Percutaneous placement of drainage catheters, such as percutaneous nephrostomy tubes and biliary drainage catheters, is performed under imaging guidance to allow external drainage of obstructed urine or bile for the purpose of preventing or treating organ failure and infection.

In addition to placing external drains, it is often possible to place a stent in an obstructed organ to bypass the obstruction and facilitate internal drainage. The placement of metal and plastic stents in the interventional radiology suite is performed from an entirely percutaneous approach, precluding the need for surgery or endoscopy (Figure 7).

A relatively new interventional radiology procedure involves the placement of drainage catheters in pericardial fluid collections to allow drainage of the fluid and provide access to the pericardial space for the injection of sclerosing agents.3033 Pericardial drain placement decreases the need for a surgical pericardial window procedure (an involved procedure performed in an already hemodynamically compromised patient). The role of pericardial catheter placement and subsequent sclerosis is still being investigated.3032

Final Comment

The role of interventional radiology in the care of patients with cancer continues to expand. Radiologists, who have traditionally been relegated to the role of diagnosis in cancer patients, are becoming more involved in the treatment of cancer and its complications.

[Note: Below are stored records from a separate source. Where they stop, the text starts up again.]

@[simp] theorem setChain_sectors (x : Slice) (h : Nat) (xs : List (Nat × PageEnt)) : (setChain x h xs).sectors = x.sectors := by
  unfold setChain
  split
  · split <;> rfl
  · split <;> rfl

@[simp] theorem unlinkEnt_sectors (s : State) (i : Nat) (x : Slice) (h p : Nat) : (unlinkEnt s i x h p).sectors = x.sectors := by
  unfold unlinkEnt
  rw [metaSync_sectors]
  split
  · exact setChain_sectors _ _ _
  · exact setChain_sectors _ _ _

/-! ## Updates of several tables, in the terms of `Only` -/

theorem Only.cmdAt {F : List Field} {s t : State} (h : Only F s t) (hF : .cmds ∉ F) (cid : Nat) : cmdAt t cid = cmdAt s cid :=
  congrArg (fun x : SMap Cmd × Nat => mget x.1 cid) (h .cmds hF)

theorem Only.sameSectors {F : List Field} {s t : State} (h : Only F s t) (hF : .sectors ∉ F) : SameSectors s t :=
  fun i k => congrFun (congrFun (h .sectors hF) i) k

/-- Sectors are in the same place when every slice keeps its own. -/
theorem only_mapSlices (s : State) (f : Nat × Slice → Slice) (h : ∀ e, (f e).sectors = e.2.sectors) :
    Only [.slices] s { s with slices := s.slices.map (fun e => (e.1, f e)) } := by
  intro x hx
  cases x <;> first
    | rfl
    | (refine absurd ?_ hx; decide)
    | (funext i k
       simp only [view, sectorOf, sliceAt, mgetD, mget_map]
       cases mget s.slices i with
       | none => rfl
       | some y => simp only [Option.map_some, Option.getD_some, h])

theorem only_setWork (s : State) (es : List DueEff) (js : SMap Job) :
    Only [.effs, .jobs] s { s with adm := { s.adm with effs := es, jobs := js } } := by
  intro x hx; cases x <;> first | rfl | (refine absurd ?_ hx; decide)

theorem only_setOboe (s : State) (x : Oboe) : Only [.oboe] s { s with oboe := x } := by
  intro y hy; cases y <;> first | rfl | (refine absurd ?_ hy; decide)

theorem only_updFtl (s : State) (h : Nat) (f : Ftl → Ftl) : Only [.ftl] s (updFtl s h f) := by
  unfold updFtl
  refine Only.ite ?_ ?_ <;>
    (intro x hx; cases x <;> first | rfl | (refine absurd ?_ hx; decide))

/-- A hub's update changes what changing either hub's row to its result changes. -/
theorem only_updHub {F : List Field} (s : State) (h : Nat) (f : Hub → Hub)
    (h0 : Only F s { s with hub0 := f s.hub0 }) (h1 : Only F s { s with hub1 := f s.hub1 }) : Only F s (updHub s h f) := by
  unfold updHub setHub hubAt
  split
  · exact h1
  · exact h0

theorem only_updHub_lostPages (s : State) (h : Nat) (f : Hub → SMap Nat) :
    Only [.lostTables] s (updHub s h (fun y => { y with lostPages := f y })) := by
  refine only_updHub s h _ ?_ ?_ <;>
    (intro x hx; cases x <;> first | rfl | (refine absurd ?_ hx; decide))

theorem only_updHub_migs (s : State) (h : Nat) (f : Hub → SMap MigRec) :
    Only [.migs] s (updHub s h (fun y => { y with migs := f y })) := by
  refine only_updHub s h _ ?_ ?_ <;>
    (intro x hx; cases x <;> first | rfl | (refine absurd ?_ hx; decide))

theorem only_updHub_heldT0 (s : State) (h : Nat) (f : Hub → List (Nat × Nat × Nat)) :
    Only [.t0Pages] s (updHub s h (fun y => { y with heldT0 := f y })) := by
  refine only_updHub s h _ ?_ ?_ <;>
    (intro x hx; cases x <;> first | rfl | (refine absurd ?_ hx; decide))

theorem only_updHub_ctxs (s : State) (h : Nat) (f : Hub → SMap ReqCtx) (g : Hub → SMap (Nat × Nat)) :
    Only [.pool] s (updHub s h (fun y => { y with ctxs := f y, lostCtx := g y })) := by
  refine only_updHub s h _ ?_ ?_ <;>
    (intro x hx; cases x <;> first | rfl | (refine absurd ?_ hx; decide))

theorem only_setHub_t0 (s : State) (h : Nat) (m : SMap T0Page) :
    Only [.t0Pages] s (setHub s h { hubAt s h with t0 := m }) := by
  unfold setHub hubAt
  split <;> (intro x hx; cases x <;> first | rfl | (refine absurd ?_ hx; decide))

theorem only_updT0 (s : State) (h p : Nat) (f : Option T0Page → Option T0Page) : Only [.t0Pages] s (updT0 s h p f) := by
  unfold updT0 updHub
  dsimp only
  split <;> exact only_setHub_t0 _ _ _

/-! ## Taking back pending work -/

/-- What taking back a command's pending work may change. -/
def undoing : List Field :=
  [.jobs, .effs, .parts, .t0Pages, .migs, .lostTables, .slices, .oboe, .conns, .log, .ftl, .irq]

/-- What decides whether an outcome is sent: of a connection, if it is open and the messages it holds. -/
def linkOf (x : Conn) : Bool × SMap OutMsg := (x.opened, x.out)

def linksOf (s : State) : SMap (Bool × SMap OutMsg) := s.conns.map (fun e => (e.1, linkOf e.2))

/-- From s to t pending work is taken back: only its parts of the state change, and no connection and no message. -/
structure Undoes (s t : State) : Prop where
  only : Only undoing s t
  links : linksOf t = linksOf s

theorem Undoes.refl (s : State) : Undoes s s := ⟨Only.refl _ _, rfl⟩

theorem Undoes.trans {s t u : State} (h : Undoes s t) (k : Undoes t u) : Undoes s u :=
  ⟨h.only.trans k.only, k.links.trans h.links⟩

theorem Undoes.forAll {α : Type} {g : State → α → State} (hg : ∀ s a, Undoes s (g s a)) (s : State) (xs : List α) :
    Undoes s (forAll s xs g) := by
  induction xs generalizing s with
  | nil => exact Undoes.refl s
  | cons a xs ih => exact (hg s a).trans (ih (g s a))

theorem Undoes.ite {s t u : State} {p : Prop} [Decidable p] (h : Undoes s t) (k : Undoes s u) :
    Undoes s (if p then t else u) := by split <;> assumption

/-- A change of parts of the state other than the connections leaves the connections. -/
theorem Undoes.of_only {F : List Field} {s t : State} (h : Only F s t) (hF : ∀ f, f ∈ F → f ∈ undoing ∧ f ≠ .conns) :
    Undoes s t :=
  have conns : t.conns = s.conns := h .conns (fun hm => (hF _ hm).2 rfl)
  ⟨h.mono (fun f hf => (hF f hf).1), by simp only [linksOf, conns]⟩

theorem undoes_updSlice {s : State} {i : Nat} {f : Slice → Slice} (h : (f (sliceAt s i)).sectors = (sliceAt s i).sectors) :
    Undoes s (updSlice s i f) := .of_only (only_updSlice_tables s i f h) (by decide)

theorem undoes_raise (s : State) (code : Nat) (part : Option Nat) (subject data : Nat) :
    Undoes s (raise s code part subject data) where
  only := (only_raise s code part subject data).mono (by decide)
  links := by
    simp only [linksOf, raise, List.map_map]
    refine List.map_congr_left (fun e _ => ?_)
    obtain ⟨opened, out⟩ :=
      connEvent_base s ⟨code, if part.isNone then 2 else 0, part.getD 0, s.time.frame, subject, data⟩ part e.2
    simp only [Function.comp, linkOf, opened, out]

theorem undoes_nearFullCheck (s : State) (i : Nat) : Undoes s (nearFullCheck s i) := by
  unfold nearFullCheck
  refine Undoes.ite ?_ (Undoes.ite (undoes_updSlice rfl) (Undoes.refl s))
  exact (undoes_updSlice rfl).trans (Undoes.forAll (fun _ _ => undoes_raise _ _ _ _ _) _ _)

theorem undoes_holdFor (s : State) (i k f : Nat) (job : Option Nat) (extents : List (Nat × Nat)) (ents : List Nat)
    (sums : List (Nat × Nat)) : Undoes s (holdFor s i k f job extents ents sums) :=
  (undoes_updSlice (by rw [releaseHeld_sectors])).trans (undoes_nearFullCheck _ _)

Family physicians are encouraged to communicate directly with an interventional radiology specialist to determine the utility of interventional radiology procedures in the individual patient. Resources for physician referrals or patient communications can be obtained from the Society of Cardiovascular and Interventional Radiology (10201 Lee Highway, Suite 500, Fairfax, VA 22030; telephone: 703–691–1805; Web site: www.scvir.org).